#### [Work item]
Look through the material that follows and show every line with the string "lean".

#### [Input data]
-- ==== Sys2Proof/Laws/KeptOps.lean ====
section
/-!
SUPPORT. `State.kept` is left alone by the shared operations: one lemma for each operation.
-/

set_option linter.unusedTactic false
set_option linter.unreachableTactic false
set_option linter.unusedSimpArgs false
set_option linter.unusedVariables false

namespace Sys2Proof.Machine

open Sys2Proof
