-- ==== Sys2Proof/Laws/KeptSlice.lean ====
section
/-!
SUPPORT. `State.kept` is left alone by the home slice, power, bulk work and time: one lemma for each operation.
-/

set_option linter.unusedTactic false
set_option linter.unreachableTactic false
set_option linter.unusedSimpArgs false
set_option linter.unusedVariables false

namespace Sys2Proof.Machine

open Sys2Proof
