-- ==== Sys2Proof/Laws/KeptCmds.lean ====
section
/-!
SUPPORT. `State.kept` is left alone by the commands of slices, ports, agents, engines, memory stations and registers: one lemma for each operation.
-/

set_option linter.unusedTactic false
set_option linter.unreachableTactic false
set_option linter.unusedSimpArgs false
set_option linter.unusedVariables false

namespace Sys2Proof.Machine

open Sys2Proof
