-- ==== Sys2Proof/Laws/KeptMc.lean ====
section
/-!
SUPPORT. `State.kept` is left alone by the management controller, the twin station and the rings: one lemma for each operation.
-/

set_option linter.unusedTactic false
set_option linter.unreachableTactic false
set_option linter.unusedSimpArgs false
set_option linter.unusedVariables false

namespace Sys2Proof.Machine

open Sys2Proof
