/-! ### `State.setJob` -/

@[simp] theorem State.setJob_pending (s : State) (w : BitVec 512) (j : Job) : (s.setJob w j).pending = s.pending := rfl
@[simp] theorem State.setJob_clk (s : State) (w : BitVec 512) (j : Job) : (s.setJob w j).clk = s.clk := rfl
@[simp] theorem State.setJob_coldLow (s : State) (w : BitVec 512) (j : Job) : (s.setJob w j).coldLow = s.coldLow := rfl
@[simp] theorem State.setJob_warmLow (s : State) (w : BitVec 512) (j : Job) : (s.setJob w j).warmLow = s.warmLow := rfl
@[simp] theorem State.setJob_warmRel (s : State) (w : BitVec 512) (j : Job) : (s.setJob w j).warmRel = s.warmRel := rfl
@[simp] theorem State.setJob_strapProf (s : State) (w : BitVec 512) (j : Job) : (s.setJob w j).strapProf = s.strapProf := rfl
@[simp] theorem State.setJob_strapTwin (s : State) (w : BitVec 512) (j : Job) : (s.setJob w j).strapTwin = s.strapTwin := rfl
@[simp] theorem State.setJob_ready (s : State) (w : BitVec 512) (j : Job) : (s.setJob w j).ready = s.ready := rfl
@[simp] theorem State.setJob_halt (s : State) (w : BitVec 512) (j : Job) : (s.setJob w j).halt = s.halt := rfl
@[simp] theorem State.setJob_sched (s : State) (w : BitVec 512) (j : Job) : (s.setJob w j).sched = s.sched := rfl
@[simp] theorem State.setJob_soon (s : State) (w : BitVec 512) (j : Job) : (s.setJob w j).soon = s.soon := rfl
@[simp] theorem State.setJob_params (s : State) (w : BitVec 512) (j : Job) : (s.setJob w j).params = s.params := rfl
@[simp] theorem State.setJob_errLog (s : State) (w : BitVec 512) (j : Job) : (s.setJob w j).errLog = s.errLog := rfl
@[simp] theorem State.setJob_errLost (s : State) (w : BitVec 512) (j : Job) : (s.setJob w j).errLost = s.errLost := rfl
@[simp] theorem State.setJob_vlog (s : State) (w : BitVec 512) (j : Job) : (s.setJob w j).vlog = s.vlog := rfl
@[simp] theorem State.setJob_vlogLost (s : State) (w : BitVec 512) (j : Job) : (s.setJob w j).vlogLost = s.vlogLost := rfl
@[simp] theorem State.setJob_buckets (s : State) (w : BitVec 512) (j : Job) : (s.setJob w j).buckets = s.buckets := rfl
@[simp] theorem State.setJob_leak (s : State) (w : BitVec 512) (j : Job) : (s.setJob w j).leak = s.leak := rfl
@[simp] theorem State.setJob_ret (s : State) (w : BitVec 512) (j : Job) : (s.setJob w j).ret = s.ret := rfl
@[simp] theorem State.setJob_arbMode (s : State) (w : BitVec 512) (j : Job) : (s.setJob w j).arbMode = s.arbMode := rfl
@[simp] theorem State.setJob_regs (s : State) (w : BitVec 512) (j : Job) : (s.setJob w j).regs = s.regs := rfl
@[simp] theorem State.setJob_insts (s : State) (w : BitVec 512) (j : Job) : (s.setJob w j).insts = s.insts := rfl
@[simp] theorem State.setJob_irt (s : State) (w : BitVec 512) (j : Job) : (s.setJob w j).irt = s.irt := rfl
@[simp] theorem State.setJob_agents (s : State) (w : BitVec 512) (j : Job) : (s.setJob w j).agents = s.agents := rfl
@[simp] theorem State.setJob_lports (s : State) (w : BitVec 512) (j : Job) : (s.setJob w j).lports = s.lports := rfl
@[simp] theorem State.setJob_ports (s : State) (w : BitVec 512) (j : Job) : (s.setJob w j).ports = s.ports := rfl
@[simp] theorem State.setJob_pss (s : State) (w : BitVec 512) (j : Job) : (s.setJob w j).pss = s.pss := rfl
@[simp] theorem State.setJob_slices (s : State) (w : BitVec 512) (j : Job) : (s.setJob w j).slices = s.slices := rfl
@[simp] theorem State.setJob_mss (s : State) (w : BitVec 512) (j : Job) : (s.setJob w j).mss = s.mss := rfl
@[simp] theorem State.setJob_arb0 (s : State) (w : BitVec 512) (j : Job) : (s.setJob w j).arb0 = s.arb0 := rfl
@[simp] theorem State.setJob_arb1 (s : State) (w : BitVec 512) (j : Job) : (s.setJob w j).arb1 = s.arb1 := rfl
@[simp] theorem State.setJob_arbB (s : State) (w : BitVec 512) (j : Job) : (s.setJob w j).arbB = s.arbB := rfl
@[simp] theorem State.setJob_te0 (s : State) (w : BitVec 512) (j : Job) : (s.setJob w j).te0 = s.te0 := rfl
@[simp] theorem State.setJob_te1 (s : State) (w : BitVec 512) (j : Job) : (s.setJob w j).te1 = s.te1 := rfl
@[simp] theorem State.setJob_be (s : State) (w : BitVec 512) (j : Job) : (s.setJob w j).be = s.be := rfl
@[simp] theorem State.setJob_obs (s : State) (w : BitVec 512) (j : Job) : (s.setJob w j).obs = s.obs := rfl
@[simp] theorem State.setJob_tw (s : State) (w : BitVec 512) (j : Job) : (s.setJob w j).tw = s.tw := rfl
@[simp] theorem State.setJob_mesh (s : State) (w : BitVec 512) (j : Job) : (s.setJob w j).mesh = s.mesh := rfl
@[simp] theorem State.setJob_pd (s : State) (w : BitVec 512) (j : Job) : (s.setJob w j).pd = s.pd := rfl
@[simp] theorem State.setJob_smap (s : State) (w : BitVec 512) (j : Job) : (s.setJob w j).smap = s.smap := rfl
@[simp] theorem State.setJob_smep (s : State) (w : BitVec 512) (j : Job) : (s.setJob w j).smep = s.smep := rfl
@[simp] theorem State.setJob_fold (s : State) (w : BitVec 512) (j : Job) : (s.setJob w j).fold = s.fold := rfl
@[simp] theorem State.setJob_parked (s : State) (w : BitVec 512) (j : Job) : (s.setJob w j).parked = s.parked := rfl
@[simp] theorem State.setJob_latched (s : State) (w : BitVec 512) (j : Job) : (s.setJob w j).latched = s.latched := rfl
@[simp] theorem State.setJob_calSum (s : State) (w : BitVec 512) (j : Job) : (s.setJob w j).calSum = s.calSum := rfl
@[simp] theorem State.setJob_calSeen (s : State) (w : BitVec 512) (j : Job) : (s.setJob w j).calSeen = s.calSeen := rfl
@[simp] theorem State.setJob_gpfSeq (s : State) (w : BitVec 512) (j : Job) : (s.setJob w j).gpfSeq = s.gpfSeq := rfl
@[simp] theorem State.setJob_out (s : State) (w : BitVec 512) (j : Job) : (s.setJob w j).out = s.out := rfl
@[simp] theorem State.setJob_cuts (s : State) (w : BitVec 512) (j : Job) : (s.setJob w j).cuts = s.cuts := rfl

#### [Result for this exercise]
-- ==== Sys2Proof/Laws/KeptOps.lean ====
-- ==== Sys2Proof/Laws/KeptSlice.lean ====
-- ==== Sys2Proof/Laws/KeptCmds.lean ====
-- ==== Sys2Proof/Laws/KeptMc.lean ====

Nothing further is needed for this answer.